TASK DESCRIPTION
Give back the entries exactly, ending with the "with their hard-wired" line.

════════════════

-- ==== Sys2Proof/Machine/Base.lean ====
section
/-! DEFINITION. Accessors of the state: the core and stream of the word being executed, registers with their hard-wired
members (R49), control and status registers with their reset values, contexts and the objects of the package. -/

namespace Sys2Proof.Machine

/-! ### Cores and streams -/

/-- Core number k of the package; one never touched is in the zero state. -/
def State.coreOf (s : State) (k : Nat) : CoreSt := (find? s.cores k).getD .zero

/-- The state with core k replaced. -/
def State.setCoreOf (s : State) (k : Nat) (c : CoreSt) : State := { s with cores := setKey s.cores k c }

/-- The core whose word is being executed. -/
def State.core (s : State) : CoreSt := s.coreOf s.cur

/-- The state with the current core replaced. -/
def State.setCore (s : State) (c : CoreSt) : State := s.setCoreOf s.cur c

/-- A stream of a core. -/
def CoreSt.strm (c : CoreSt) : Strm → StreamSt
  | .C => c.cS
  | .L => c.lS
  | .V => c.vS
  | .M => c.mS
  | .S => c.sS

/-- A core with one stream replaced. -/
def CoreSt.setStrm (c : CoreSt) (t : Strm) (m : StreamSt) : CoreSt :=
  match t with
  | .C => { c with cS := m }
  | .L => { c with lS := m }
  | .V => { c with vS := m }
  | .M => { c with mS := m }
  | .S => { c with sS := m }

/-- A stream of the current core. -/
def State.sm (s : State) (t : Strm) : StreamSt := s.core.strm t

/-- The state with a stream of the current core replaced. -/
def State.setSm (s : State) (t : Strm) (m : StreamSt) : State := s.setCore (s.core.setStrm t m)

/-- The number of a stream in STRM of Table 18-4a. -/
def strmNo : Strm → Nat
  | .C => 0
  | .L => 1
  | .V => 2
  | .M => 3
  | .S => 4

/-- The streams in the order of their numbers. -/
def allStrms : List Strm := [.C, .L, .V, .M, .S]

/-- The stream of a two-bit or four-bit stream number of the C words: 0 L, 1 V, 2 M, 3 S. -/
def engineOf (n : Nat) : Strm :=
  match n with
  | 0 => .L
  | 1 => .V
  | 2 => .M
  | _ => .S

/-! ### Registers -/

/-- A read of scalar register r; s0 reads 0 (R49). -/
def CoreSt.sreg (c : CoreSt) (r : Reg) : Word := if r = 0 then 0 else look 0 c.sregs r.toNat

/-- A write of scalar register r; a write of s0 is discarded (R49). -/
def CoreSt.setSreg (c : CoreSt) (r : Reg) (v : Word) : CoreSt :=
  if r = 0 then c else { c with sregs := put 0 c.sregs r.toNat v }

/-- An address register as it stands when nothing has written it. -/
def AReg.zero : AReg := ⟨0, 0, 0⟩

/-- Address register n as last written (R48). -/
def CoreSt.areg (c : CoreSt) (n : Nat) : AReg := look .zero c.aregs n

/-- A core with address register n written whole. -/
def CoreSt.setAreg (c : CoreSt) (n : Nat) (a : AReg) : CoreSt := { c with aregs := put .zero c.aregs n a }

/-- The zero vector register. -/
def zeroVec : Vec := List.replicate 128 0

/-- A vector from its lanes. -/
def vecOf (f : Nat → W32) : Vec := (List.range 128).map f

/-- Lane i of a vector. -/
def lane (v : Vec) (i : Nat) : W32 := v.getD i 0

/-- A mask from its bits. -/
def maskOf (f : Nat → Bool) : Mask :=
  BitVec.ofNat 128 ((List.range 128).foldr (fun i n => 2 * n + (f i).toNat) 0)

/-- The lanes of `a` where the mask is set, and of `b` elsewhere, from lane i on. -/
def blendFrom (m : Mask) : Nat → Vec → Vec → Vec
  | i, x :: a, y :: b => (if m.getLsbD i then x else y) :: blendFrom m (i + 1) a b
  | _, _, _ => []

/-- The lanes of `a` where the mask is set, and of `b` elsewhere. -/
def blend (m : Mask) (a b : Vec) : Vec := if m = BitVec.allOnes 128 then a else blendFrom m 0 a b

/-- Vector register n as last committed. -/
def CoreSt.vreg (c : CoreSt) (n : Nat) : Vec := look zeroVec c.vregs n

/-- A core with vector register n written whole. -/
def CoreSt.setVreg (c : CoreSt) (n : Nat) (v : Vec) : CoreSt := { c with vregs := put zeroVec c.vregs n v }

/-- Predicate register k of a stream; p0 reads all-true (R49). -/
def StreamSt.preg (m : StreamSt) (k : Nat) : Mask := if k = 0 then BitVec.allOnes 128 else look 0 m.preds k

/-- A stream with predicate register k written; a write of p0 is discarded (R49). -/
def StreamSt.setPreg (m : StreamSt) (k : Nat) (v : Mask) : StreamSt :=
  if k = 0 then m else { m with preds := put 0 m.preds k v }

/-- Index register n of a stream. -/
def StreamSt.ireg (m : StreamSt) (n : Nat) : W32 := look 0 m.iregs n

/-- A stream with index register n written. -/
def StreamSt.setIreg (m : StreamSt) (n : Nat) (v : W32) : StreamSt := { m with iregs := put 0 m.iregs n v }

/-- Whether a load or a returning atomic of the C stream still owes s[r] its value (R43, R109). -/
def CoreSt.busy (c : CoreSt) (r : Reg) : Bool :=
  r != 0 &&
    (c.cS.loads.any (fun e => match e.fin with
      | .creg d _ _ => d == r
      | _ => false) ||
     c.cS.stores.any (fun e => e.sent.any (fun x => (x.2.map (fun d => d.1)) == some r.toNat) || e.elems.any (fun x => match x.op with
      | .atom _ _ _ _ (some d) => d == r.toNat
      | .wake d => d == r.toNat
      | .arrive _ d => d == r.toNat
      | .qclaim _ _ d _ => d == r.toNat
      | _ => false)))

/-- A core whose stream waits for no blaze-cache entry (R242). -/
def CoreSt.noWant (c : CoreSt) (t : Strm) : CoreSt :=
  if c.want.any (fun w => w.1 == t) then { c with want := c.want.filter (fun w => w.1 != t) } else c

/-! ### Ring words that wait (R313, R320) -/

/-- The cause with which a ring word that a stream waits in has ended. -/
def CoreSt.ringOver (c : CoreSt) (t : Strm) : Option Nat :=
  match find? c.rwait (strmNo t) with
  | some (.over code) => some code
  | _ => none

/-- A core whose stream stands in no ring word. -/
def CoreSt.leaveRing (c : CoreSt) (t : Strm) : CoreSt := { c with rwait := c.rwait.filter (fun e => e.1 != strmNo t) }

/-- A core whose stream waits at a scratchpad ring. -/
def CoreSt.waitRing (c : CoreSt) (t : Strm) (n : Nat) : CoreSt := { c with rwait := setKey c.rwait (strmNo t) (.ring n) }

/-- A core whose words that wait at a scratchpad ring, of the streams in `ts`, end with cause 0x044. -/
def CoreSt.endRing (c : CoreSt) (n : Nat) (ts : List Strm) : CoreSt :=
  { c with rwait := c.rwait.map (fun e => if e.2 = .ring n ∧ ts.any (fun t => strmNo t == e.1) then (e.1, .over 0x044) else e) }

/-! ### Contexts and partitions -/

/-- Context n. -/
def State.ctxOf (s : State) (n : Nat) : Ctx := (find? s.ctxs n).getD .zero

/-- The state with context n replaced. -/
def State.setCtxOf (s : State) (n : Nat) (x : Ctx) : State := { s with ctxs := setKey s.ctxs n x }

/-- Partition n. -/
def State.partOf (s : State) (n : Nat) : Part := (find? s.parts n).getD ⟨[], none, none, none, false, []⟩

/-- The state with partition n replaced. -/
def State.setPartOf (s : State) (n : Nat) (p : Part) : State := { s with parts := setKey s.parts n p }

/-- The partition a core belongs to, with its logical number there. -/
def State.partOfCore (s : State) (k : Nat) : Option (Nat × Nat) :=
  s.parts.findSome? (fun e => (e.2.cores.find? (fun c => c.2 == k)).map (fun c => (e.1, c.1)))

/-- The context whose state core k holds; 256, which names no context, when there is none. -/
def State.ctxNoOf (s : State) (k : Nat) : Nat :=
  match s.partOfCore k with
  | some (p, _) => (s.partOf p).live.getD 256
  | none => 256

/-- The context of the current core. -/
def State.ctxNo (s : State) : Nat := s.ctxNoOf s.cur

/-- The context of the current core, with its state. -/
def State.ctx (s : State) : Ctx := s.ctxOf s.ctxNo

/-- The logical number of core k in its partition. -/
def State.lcoreOf (s : State) (k : Nat) : Nat :=
  match s.partOfCore k with
  | some (_, l) => l
  | none => 0

/-- The physical cores of the partition of a context, in logical order. -/
def State.coresOfCtx (s : State) (x : Nat) : List (Nat × Nat) := (s.partOf (s.ctxOf x).part).cores

/-- The die of a core (R12). -/
def dieOfCore (k : Nat) : Nat := k / 64

/-- A compute die's engines. -/
def State.dieOf (s : State) (d : Nat) : Die := (find? s.dies d).getD ⟨false, [], [], [], []⟩

/-- The state with die d replaced. -/
def State.setDieOf (s : State) (d : Nat) (x : Die) : State := { s with dies := setKey s.dies d x }

/-- A queue of the device. -/
def State.queueOf (s : State) (q : Nat) : Queue :=
  (find? s.queues q).getD ⟨.disabled, 0, 0, 0, 0, 0, 0, 0, 0, 0, [], [], [], []⟩

/-- The state with queue q replaced. -/
def State.setQueueOf (s : State) (q : Nat) (x : Queue) : State := { s with queues := setKey s.queues q x }

/-- A kernel slot. -/
def State.kernelOf (s : State) (k : Nat) : KSlot := (find? s.kernels k).getD ⟨.absent, 0, 0, [], 0⟩

/-- The state with kernel slot k replaced. -/
def State.setKernelOf (s : State) (k : Nat) (x : KSlot) : State := { s with kernels := setKey s.kernels k x }

/-- A copy queue of a context. -/
def Ctx.cq (x : Ctx) (q : Nat) : CopyQ := (find? x.copyq q).getD ⟨0, [], false, 0⟩

/-- A scratchpad ring of a core. -/
def CoreSt.ring (c : CoreSt) (n : Nat) : Ring := (find? c.rings n).getD ⟨.disabled, 0, 0, 0, 0, 0, 0, []⟩

/-- A tile register that is EMPTY with a zero record (R101). -/
def Tile.zero : Tile :=
  { elems := [], stat := 0, cal := 0, inb := 0, prog := 0, satc := 0, nanc := 0, bsoc := 0, satl := 0, nanl := 0,
    bsol := 0, orgpc := 0, orgv := 0, frw := 0, fra := 0, orgh := 0, pend := 0, comp := [], chk := [], ccol := 0,
    rs := [], ran := false, clamped := [], live := [] }

/-- Tile register n. -/
def CoreSt.tile (c : CoreSt) (n : Nat) : Tile := (find? c.tiles n).getD .zero

/-- A core with tile register n replaced. -/
def CoreSt.setTile (c : CoreSt) (n : Nat) (t : Tile) : CoreSt := { c with tiles := setKey c.tiles n t }

/-! ### Control and status registers -/

/-- The reset value of a stored CSR (the maps of the chapters; R412). -/
def csrReset (n : Nat) : Word :=
  if n = 0x3D8 then 64
  else if 0x3E0 ≤ n ∧ n ≤ 0x3E3 then 0x7F800000
  else if n = 0x3F1 then 16
  else if n = 0x3F3 then 0x800
  else if n = 0x3DC then 8
  else if n = 0x015 then 1
  else 0

/-- A stored per-core CSR. -/
def CoreSt.csr (c : CoreSt) (n : Nat) : Word := (find? c.csrs n).getD (csrReset n)

/-- A core with a stored CSR set. -/
def CoreSt.setCsr (c : CoreSt) (n : Nat) (v : Word) : CoreSt := { c with csrs := setKey c.csrs n v }

/-- A stored per-context CSR. -/
def Ctx.csr (x : Ctx) (n : Nat) : Word := (find? x.csrs n).getD (csrReset n)

/-- A context with a stored CSR set. -/
def Ctx.setCsr (x : Ctx) (n : Nat) (v : Word) : Ctx := { x with csrs := setKey x.csrs n v }

/-- The logical id of the task of core k (CSR TASKID, R105). -/
def State.lidOf (s : State) (k : Nat) : Nat := ((s.coreOf k).csr 0x011).toNat

/-! ### Events to the outside, counters, free values -/

/-- Whether something sent is an unprompted event of R442, which EVSEQ counts. -/
def Out.isEvent : Out → Bool
  | .answer _ => false
  | .mirror _ _ _ => false
  | .mirrorTrim _ _ _ => false
  | .mirrorAck _ _ _ => false
  | .replica _ _ _ => false
  | .withdraw _ => false
  | .remoteStore _ _ _ => false
  | .remoteAtomic _ _ _ _ _ => false
  | .contribution _ _ _ _ => false
  | .linkStore _ _ _ => false
  | .cgJoin _ _ => false
  | .remoteReply _ => false
  | .remoteAck => false
  | _ => true

/-- The state with something sent to the outside; unprompted events are counted (R450). -/
def State.send (s : State) (o : Out) : State :=
  if o.isEvent then { s with out := o :: s.out, dev := { s.dev with evseq := s.dev.evseq + 1 } } else { s with out := o :: s.out }

/-- The next free value: nothing constrains it. -/
def State.free (s : State) : Word × State := (Config.freeWord s.fresh, { s with fresh := s.fresh + 1 })

/-- Free bytes, `n` of them. -/
def State.freeBytes (s : State) (n : Nat) : List Byte × State :=
  ((List.range n).map (fun i => Config.freeByte (s.fresh + i)), { s with fresh := s.fresh + n })

/-- Almanac counters (Table 20-3), each with the number of a die, core or port: 1 and 2 are CORRE and UNCORRE of a die, 3 and
4 of a core, 5 INTEG, 6 REISS, 7 RETRN, 8 SWAPS, 9 OVRUN, 10 DLOVF, 13 RETSV; 11 and 12 are TEMPH and VOLTH, 16 numbers for each die.
RETRN, RETSV, TEMPH and VOLTH have four bytes, the others eight. -/
def State.count (s : State) (kind idx n : Nat) : State :=
  let key := kind * 65536 + idx
  let top := if kind = 7 ∨ 11 ≤ kind then 2 ^ 32 - 1 else 2 ^ 64 - 1
  { s with dev := { s.dev with almanac := put 0 s.dev.almanac key (min (look 0 s.dev.almanac key + n) top) } }

/-- The almanac written to flash, at every fence and every hour (R451). -/
def State.flushAlmanac (s : State) : State := { s with dev := { s.dev with almFlash := s.dev.almanac } }

/-- The control node is told of the first stopping cause of a context (R415); `c` is the context as it was before. -/
def State.sendFirst (s : State) (c : Ctx) (x code : Nat) : State := if c.stop.isNone then s.send (.cause x code) else s

/-- The replace request (R448). -/
def State.askReplace (s : State) : State := { s with dev := { s.dev with replace := true } }.send .replace

/-- The state of logical core l of a context changed, wherever it is held (Table 18-1, R407); that of a READY context, which is all zero, is
kept with the spilled ones once a record has been written in it (R413). -/
def State.onSaved (s : State) (x l : Nat) (f : CoreSt → CoreSt) : State :=
  let key := x * 256 + l
  match (s.ctxOf x).loc with
  | .cores =>
    (match (s.coresOfCtx x).find? (fun c => c.1 == l) with
     | some c => s.setCoreOf c.2 (f (s.coreOf c.2))
     | none => s)
  | .shelf => if (find? s.shelf key).isSome then { s with shelf := setKey s.shelf key (f ((find? s.shelf key).getD .zero)) } else s
  | .spill => if (find? s.spill key).isSome then { s with spill := setKey s.spill key (f ((find? s.spill key).getD .zero)) } else s
  | .zero => { s with spill := setKey s.spill key (f ((find? s.spill key).getD .zero)) }

/-- The state of logical core (l, k) of a context wherever it is held. -/
def State.savedCore (s : State) (x : Nat) (c : Nat × Nat) : CoreSt :=
  match (s.ctxOf x).loc with
  | .cores => s.coreOf c.2
  | .shelf => (find? s.shelf (x * 256 + c.1)).getD .zero
  | .spill => (find? s.spill (x * 256 + c.1)).getD .zero
  | .zero => (find? s.spill (x * 256 + c.1)).getD .zero

/-- An informational cause of class 0: it is counted in INFOC, kept in CAUSE of a core of the context, wherever that core's state is, and
reported; nothing stops (R413, R414, R421). Counts stick at the largest value of their field. -/
def State.inform (s : State) (x core code : Nat) : State :=
  let l := (((s.coresOfCtx x).find? (fun c => c.2 == core)).map (fun c => c.1)).getD 0
  let s := s.onSaved x l (fun c => c.setCsr 0x304 (BitVec.ofNat 64 code))
  let v := ((s.ctxOf x).csr 0x303).toNat
  let lo := 12 * (code - 1)
  let top := if code = 6 then 15 else 4095
  let f := v / 2 ^ lo % (top + 1)
  let v := if f = top then v else v + 2 ^ lo
  (s.setCtxOf x ((s.ctxOf x).setCsr 0x303 (BitVec.ofNat 64 v))).send (.cause x code)

/-! ### Running over lists -/

/-- A state changed once for each number below n, in ascending order. -/
def State.forN (n : Nat) (f : Nat → State → State) (s : State) : State := (List.range n).foldl (fun s i => f i s) s

/-- A state changed once for each element of a list, in order. -/
def State.forEach {α : Type} (l : List α) (f : α → State → State) (s : State) : State := l.foldl (fun s a => f a s) s

end Sys2Proof.Machine
end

════════════════

RESPONSE AREA
-- ==== Sys2Proof/Machine/Base.lean ====
section
/-! DEFINITION. Accessors of the state: the core and stream of the word being executed, registers with their hard-wired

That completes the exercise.